*The problem*:
Please copy out the entries below exactly, beginning with the line that contains "c).launches = s.launches := rfl" and ending with the line that contains "c).gtq = s.gtq := rfl", and include nothing outside that span.

◆ ◆ ◆

@[simp] theorem State.setCtx_dtc (n : Nat) (c : Ctx) : (s.setCtx n c).dtc = s.dtc := rfl
@[simp] theorem State.setCtx_agenda (n : Nat) (c : Ctx) : (s.setCtx n c).agenda = s.agenda := rfl
@[simp] theorem State.setCtx_later (n : Nat) (c : Ctx) : (s.setCtx n c).later = s.later := rfl
@[simp] theorem State.setCtx_choice (n : Nat) (c : Ctx) : (s.setCtx n c).choice = s.choice := rfl
@[simp] theorem State.setCtx_slots (n : Nat) (c : Ctx) : (s.setCtx n c).slots = s.slots := rfl
@[simp] theorem State.setCtx_cur (n : Nat) (c : Ctx) : (s.setCtx n c).cur = s.cur := rfl
@[simp] theorem State.setCtx_fresh (n : Nat) (c : Ctx) : (s.setCtx n c).fresh = s.fresh := rfl
@[simp] theorem State.setCtx_nextId (n : Nat) (c : Ctx) : (s.setCtx n c).nextId = s.nextId := rfl
@[simp] theorem State.setCtx_cores (n : Nat) (c : Ctx) : (s.setCtx n c).cores = s.cores := rfl
@[simp] theorem State.setCtx_clusters (n : Nat) (c : Ctx) : (s.setCtx n c).clusters = s.clusters := rfl
@[simp] theorem State.setCtx_porters (n : Nat) (c : Ctx) : (s.setCtx n c).porters = s.porters := rfl
@[simp] theorem State.setCtx_slices (n : Nat) (c : Ctx) : (s.setCtx n c).slices = s.slices := rfl
@[simp] theorem State.setCtx_dir (n : Nat) (c : Ctx) : (s.setCtx n c).dir = s.dir := rfl
@[simp] theorem State.setCtx_resources (n : Nat) (c : Ctx) : (s.setCtx n c).resources = s.resources := rfl
@[simp] theorem State.setCtx_streams (n : Nat) (c : Ctx) : (s.setCtx n c).streams = s.streams := rfl
@[simp] theorem State.setCtx_mem (n : Nat) (c : Ctx) : (s.setCtx n c).mem = s.mem := rfl
@[simp] theorem State.setCtx_tags (n : Nat) (c : Ctx) : (s.setCtx n c).tags = s.tags := rfl
@[simp] theorem State.setCtx_tagBuf (n : Nat) (c : Ctx) : (s.setCtx n c).tagBuf = s.tagBuf := rfl
@[simp] theorem State.setCtx_fotBase (n : Nat) (c : Ctx) : (s.setCtx n c).fotBase = s.fotBase := rfl
@[simp] theorem State.setCtx_owners (n : Nat) (c : Ctx) : (s.setCtx n c).owners = s.owners := rfl
@[simp] theorem State.setCtx_tvecF (n : Nat) (c : Ctx) : (s.setCtx n c).tvecF = s.tvecF := rfl
@[simp] theorem State.setCtx_bins (n : Nat) (c : Ctx) : (s.setCtx n c).bins = s.bins := rfl
@[simp] theorem State.setCtx_launches (n : Nat) (c : Ctx) : (s.setCtx n c).launches = s.launches := rfl
@[simp] theorem State.setCtx_nodes (n : Nat) (c : Ctx) : (s.setCtx n c).nodes = s.nodes := rfl
@[simp] theorem State.setCtx_faults (n : Nat) (c : Ctx) : (s.setCtx n c).faults = s.faults := rfl
@[simp] theorem State.setCtx_copies (n : Nat) (c : Ctx) : (s.setCtx n c).copies = s.copies := rfl
@[simp] theorem State.setCtx_ports (n : Nat) (c : Ctx) : (s.setCtx n c).ports = s.ports := rfl
@[simp] theorem State.setCtx_gtq (n : Nat) (c : Ctx) : (s.setCtx n c).gtq = s.gtq := rfl
@[simp] theorem State.setCtx_gtqNext (n : Nat) (c : Ctx) : (s.setCtx n c).gtqNext = s.gtqNext := rfl
@[simp] theorem State.setCtx_saved (n : Nat) (c : Ctx) : (s.setCtx n c).saved = s.saved := rfl
@[simp] theorem State.setCtx_invals (n : Nat) (c : Ctx) : (s.setCtx n c).invals = s.invals := rfl
@[simp] theorem State.setCtx_vcps (n : Nat) (c : Ctx) : (s.setCtx n c).vcps = s.vcps := rfl
@[simp] theorem State.setCtx_completions (n : Nat) (c : Ctx) : (s.setCtx n c).completions = s.completions := rfl
@[simp] theorem State.setCtx_irqs (n : Nat) (c : Ctx) : (s.setCtx n c).irqs = s.irqs := rfl
@[simp] theorem State.setCtx_links (n : Nat) (c : Ctx) : (s.setCtx n c).links = s.links := rfl
@[simp] theorem State.setCtx_linkErrors (n : Nat) (c : Ctx) : (s.setCtx n c).linkErrors = s.linkErrors := rfl
@[simp] theorem State.setCtx_unitErrors (n : Nat) (c : Ctx) : (s.setCtx n c).unitErrors = s.unitErrors := rfl
@[simp] theorem State.setCtx_peermap (n : Nat) (c : Ctx) : (s.setCtx n c).peermap = s.peermap := rfl
@[simp] theorem State.setCtx_peerOut (n : Nat) (c : Ctx) : (s.setCtx n c).peerOut = s.peerOut := rfl
@[simp] theorem State.setCtx_peerIn (n : Nat) (c : Ctx) : (s.setCtx n c).peerIn = s.peerIn := rfl
@[simp] theorem State.setCtx_peerSent (n : Nat) (c : Ctx) : (s.setCtx n c).peerSent = s.peerSent := rfl
@[simp] theorem State.setCtx_peerJobs (n : Nat) (c : Ctx) : (s.setCtx n c).peerJobs = s.peerJobs := rfl
@[simp] theorem State.setCtx_deviceIndex (n : Nat) (c : Ctx) : (s.setCtx n c).deviceIndex = s.deviceIndex := rfl
@[simp] theorem State.setCtx_tried (n : Nat) (c : Ctx) : (s.setCtx n c).tried = s.tried := rfl
@[simp] theorem State.setCtx_boot (n : Nat) (c : Ctx) : (s.setCtx n c).boot = s.boot := rfl
@[simp] theorem State.setCtx_mld (n : Nat) (c : Ctx) : (s.setCtx n c).mld = s.mld := rfl
@[simp] theorem State.setCtx_powerHold (n : Nat) (c : Ctx) : (s.setCtx n c).powerHold = s.powerHold := rfl
@[simp] theorem State.setCtx_stopped (n : Nat) (c : Ctx) : (s.setCtx n c).stopped = s.stopped := rfl
@[simp] theorem State.setCtx_recovery (n : Nat) (c : Ctx) : (s.setCtx n c).recovery = s.recovery := rfl
@[simp] theorem State.setCtx_fuses (n : Nat) (c : Ctx) : (s.setCtx n c).fuses = s.fuses := rfl
@[simp] theorem State.setCtx_identity (n : Nat) (c : Ctx) : (s.setCtx n c).identity = s.identity := rfl
@[simp] theorem State.setCtx_measurements (n : Nat) (c : Ctx) : (s.setCtx n c).measurements = s.measurements := rfl
@[simp] theorem State.setCtx_functions (n : Nat) (c : Ctx) : (s.setCtx n c).functions = s.functions := rfl
@[simp] theorem State.setCtx_absent (n : Nat) (c : Ctx) : (s.setCtx n c).absent = s.absent := rfl
@[simp] theorem State.setCtx_events (n : Nat) (c : Ctx) : (s.setCtx n c).events = s.events := rfl
@[simp] theorem State.setCtx_barSize (n : Nat) (c : Ctx) : (s.setCtx n c).barSize = s.barSize := rfl
@[simp] theorem State.setCtx_hostAnswer (n : Nat) (c : Ctx) : (s.setCtx n c).hostAnswer = s.hostAnswer := rfl
@[simp] theorem State.setCtx_layout (n : Nat) (c : Ctx) : (s.setCtx n c).layout = s.layout := rfl
@[simp] theorem State.setCtx_pools (n : Nat) (c : Ctx) : (s.setCtx n c).pools = s.pools := rfl
@[simp] theorem State.setCtx_poolWindows (n : Nat) (c : Ctx) : (s.setCtx n c).poolWindows = s.poolWindows := rfl
@[simp] theorem State.setCtx_migrations (n : Nat) (c : Ctx) : (s.setCtx n c).migrations = s.migrations := rfl
@[simp] theorem State.setCtx_backoffs (n : Nat) (c : Ctx) : (s.setCtx n c).backoffs = s.backoffs := rfl

@[simp] theorem State.modCtx_dtc (n : Nat) (f : Ctx → Ctx) : (s.modCtx n f).dtc = s.dtc := rfl
@[simp] theorem State.modCtx_agenda (n : Nat) (f : Ctx → Ctx) : (s.modCtx n f).agenda = s.agenda := rfl
@[simp] theorem State.modCtx_later (n : Nat) (f : Ctx → Ctx) : (s.modCtx n f).later = s.later := rfl
@[simp] theorem State.modCtx_choice (n : Nat) (f : Ctx → Ctx) : (s.modCtx n f).choice = s.choice := rfl
@[simp] theorem State.modCtx_slots (n : Nat) (f : Ctx → Ctx) : (s.modCtx n f).slots = s.slots := rfl
@[simp] theorem State.modCtx_cur (n : Nat) (f : Ctx → Ctx) : (s.modCtx n f).cur = s.cur := rfl
@[simp] theorem State.modCtx_fresh (n : Nat) (f : Ctx → Ctx) : (s.modCtx n f).fresh = s.fresh := rfl
@[simp] theorem State.modCtx_nextId (n : Nat) (f : Ctx → Ctx) : (s.modCtx n f).nextId = s.nextId := rfl
@[simp] theorem State.modCtx_cores (n : Nat) (f : Ctx → Ctx) : (s.modCtx n f).cores = s.cores := rfl
@[simp] theorem State.modCtx_clusters (n : Nat) (f : Ctx → Ctx) : (s.modCtx n f).clusters = s.clusters := rfl
@[simp] theorem State.modCtx_porters (n : Nat) (f : Ctx → Ctx) : (s.modCtx n f).porters = s.porters := rfl
@[simp] theorem State.modCtx_slices (n : Nat) (f : Ctx → Ctx) : (s.modCtx n f).slices = s.slices := rfl
@[simp] theorem State.modCtx_dir (n : Nat) (f : Ctx → Ctx) : (s.modCtx n f).dir = s.dir := rfl
@[simp] theorem State.modCtx_resources (n : Nat) (f : Ctx → Ctx) : (s.modCtx n f).resources = s.resources := rfl
@[simp] theorem State.modCtx_streams (n : Nat) (f : Ctx → Ctx) : (s.modCtx n f).streams = s.streams := rfl
@[simp] theorem State.modCtx_mem (n : Nat) (f : Ctx → Ctx) : (s.modCtx n f).mem = s.mem := rfl
@[simp] theorem State.modCtx_tags (n : Nat) (f : Ctx → Ctx) : (s.modCtx n f).tags = s.tags := rfl
@[simp] theorem State.modCtx_tagBuf (n : Nat) (f : Ctx → Ctx) : (s.modCtx n f).tagBuf = s.tagBuf := rfl
@[simp] theorem State.modCtx_fotBase (n : Nat) (f : Ctx → Ctx) : (s.modCtx n f).fotBase = s.fotBase := rfl
@[simp] theorem State.modCtx_owners (n : Nat) (f : Ctx → Ctx) : (s.modCtx n f).owners = s.owners := rfl
@[simp] theorem State.modCtx_tvecF (n : Nat) (f : Ctx → Ctx) : (s.modCtx n f).tvecF = s.tvecF := rfl
@[simp] theorem State.modCtx_bins (n : Nat) (f : Ctx → Ctx) : (s.modCtx n f).bins = s.bins := rfl
@[simp] theorem State.modCtx_launches (n : Nat) (f : Ctx → Ctx) : (s.modCtx n f).launches = s.launches := rfl
@[simp] theorem State.modCtx_nodes (n : Nat) (f : Ctx → Ctx) : (s.modCtx n f).nodes = s.nodes := rfl
@[simp] theorem State.modCtx_faults (n : Nat) (f : Ctx → Ctx) : (s.modCtx n f).faults = s.faults := rfl
@[simp] theorem State.modCtx_copies (n : Nat) (f : Ctx → Ctx) : (s.modCtx n f).copies = s.copies := rfl
@[simp] theorem State.modCtx_ports (n : Nat) (f : Ctx → Ctx) : (s.modCtx n f).ports = s.ports := rfl
@[simp] theorem State.modCtx_gtq (n : Nat) (f : Ctx → Ctx) : (s.modCtx n f).gtq = s.gtq := rfl
@[simp] theorem State.modCtx_gtqNext (n : Nat) (f : Ctx → Ctx) : (s.modCtx n f).gtqNext = s.gtqNext := rfl
@[simp] theorem State.modCtx_saved (n : Nat) (f : Ctx → Ctx) : (s.modCtx n f).saved = s.saved := rfl
@[simp] theorem State.modCtx_invals (n : Nat) (f : Ctx → Ctx) : (s.modCtx n f).invals = s.invals := rfl
@[simp] theorem State.modCtx_vcps (n : Nat) (f : Ctx → Ctx) : (s.modCtx n f).vcps = s.vcps := rfl
@[simp] theorem State.modCtx_completions (n : Nat) (f : Ctx → Ctx) : (s.modCtx n f).completions = s.completions := rfl
@[simp] theorem State.modCtx_irqs (n : Nat) (f : Ctx → Ctx) : (s.modCtx n f).irqs = s.irqs := rfl
@[simp] theorem State.modCtx_links (n : Nat) (f : Ctx → Ctx) : (s.modCtx n f).links = s.links := rfl
@[simp] theorem State.modCtx_linkErrors (n : Nat) (f : Ctx → Ctx) : (s.modCtx n f).linkErrors = s.linkErrors := rfl
@[simp] theorem State.modCtx_unitErrors (n : Nat) (f : Ctx → Ctx) : (s.modCtx n f).unitErrors = s.unitErrors := rfl
@[simp] theorem State.modCtx_peermap (n : Nat) (f : Ctx → Ctx) : (s.modCtx n f).peermap = s.peermap := rfl
@[simp] theorem State.modCtx_peerOut (n : Nat) (f : Ctx → Ctx) : (s.modCtx n f).peerOut = s.peerOut := rfl
@[simp] theorem State.modCtx_peerIn (n : Nat) (f : Ctx → Ctx) : (s.modCtx n f).peerIn = s.peerIn := rfl
@[simp] theorem State.modCtx_peerSent (n : Nat) (f : Ctx → Ctx) : (s.modCtx n f).peerSent = s.peerSent := rfl
@[simp] theorem State.modCtx_peerJobs (n : Nat) (f : Ctx → Ctx) : (s.modCtx n f).peerJobs = s.peerJobs := rfl
@[simp] theorem State.modCtx_deviceIndex (n : Nat) (f : Ctx → Ctx) : (s.modCtx n f).deviceIndex = s.deviceIndex := rfl
@[simp] theorem State.modCtx_tried (n : Nat) (f : Ctx → Ctx) : (s.modCtx n f).tried = s.tried := rfl
@[simp] theorem State.modCtx_boot (n : Nat) (f : Ctx → Ctx) : (s.modCtx n f).boot = s.boot := rfl
@[simp] theorem State.modCtx_mld (n : Nat) (f : Ctx → Ctx) : (s.modCtx n f).mld = s.mld := rfl
@[simp] theorem State.modCtx_powerHold (n : Nat) (f : Ctx → Ctx) : (s.modCtx n f).powerHold = s.powerHold := rfl
@[simp] theorem State.modCtx_stopped (n : Nat) (f : Ctx → Ctx) : (s.modCtx n f).stopped = s.stopped := rfl
@[simp] theorem State.modCtx_recovery (n : Nat) (f : Ctx → Ctx) : (s.modCtx n f).recovery = s.recovery := rfl
@[simp] theorem State.modCtx_fuses (n : Nat) (f : Ctx → Ctx) : (s.modCtx n f).fuses = s.fuses := rfl
@[simp] theorem State.modCtx_identity (n : Nat) (f : Ctx → Ctx) : (s.modCtx n f).identity = s.identity := rfl
@[simp] theorem State.modCtx_measurements (n : Nat) (f : Ctx → Ctx) : (s.modCtx n f).measurements = s.measurements := rfl
@[simp] theorem State.modCtx_functions (n : Nat) (f : Ctx → Ctx) : (s.modCtx n f).functions = s.functions := rfl
@[simp] theorem State.modCtx_absent (n : Nat) (f : Ctx → Ctx) : (s.modCtx n f).absent = s.absent := rfl
@[simp] theorem State.modCtx_events (n : Nat) (f : Ctx → Ctx) : (s.modCtx n f).events = s.events := rfl
@[simp] theorem State.modCtx_barSize (n : Nat) (f : Ctx → Ctx) : (s.modCtx n f).barSize = s.barSize := rfl
@[simp] theorem State.modCtx_hostAnswer (n : Nat) (f : Ctx → Ctx) : (s.modCtx n f).hostAnswer = s.hostAnswer := rfl
@[simp] theorem State.modCtx_layout (n : Nat) (f : Ctx → Ctx) : (s.modCtx n f).layout = s.layout := rfl
@[simp] theorem State.modCtx_pools (n : Nat) (f : Ctx → Ctx) : (s.modCtx n f).pools = s.pools := rfl
@[simp] theorem State.modCtx_poolWindows (n : Nat) (f : Ctx → Ctx) : (s.modCtx n f).poolWindows = s.poolWindows := rfl
@[simp] theorem State.modCtx_migrations (n : Nat) (f : Ctx → Ctx) : (s.modCtx n f).migrations = s.migrations := rfl
@[simp] theorem State.modCtx_backoffs (n : Nat) (f : Ctx → Ctx) : (s.modCtx n f).backoffs = s.backoffs := rfl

◆ ◆ ◆

*Response area*:
@[simp] theorem State.setCtx_launches (n : Nat) (c : Ctx) : (s.setCtx n c).launches = s.launches := rfl
@[simp] theorem State.setCtx_nodes (n : Nat) (c : Ctx) : (s.setCtx n c).nodes = s.nodes := rfl
@[simp] theorem State.setCtx_faults (n : Nat) (c : Ctx) : (s.setCtx n c).faults = s.faults := rfl
@[simp] theorem State.setCtx_copies (n : Nat) (c : Ctx) : (s.setCtx n c).copies = s.copies := rfl
@[simp] theorem State.setCtx_ports (n : Nat) (c : Ctx) : (s.setCtx n c).ports = s.ports := rfl
@[simp] theorem State.setCtx_gtq (n : Nat) (c : Ctx) : (s.setCtx n c).gtq = s.gtq := rfl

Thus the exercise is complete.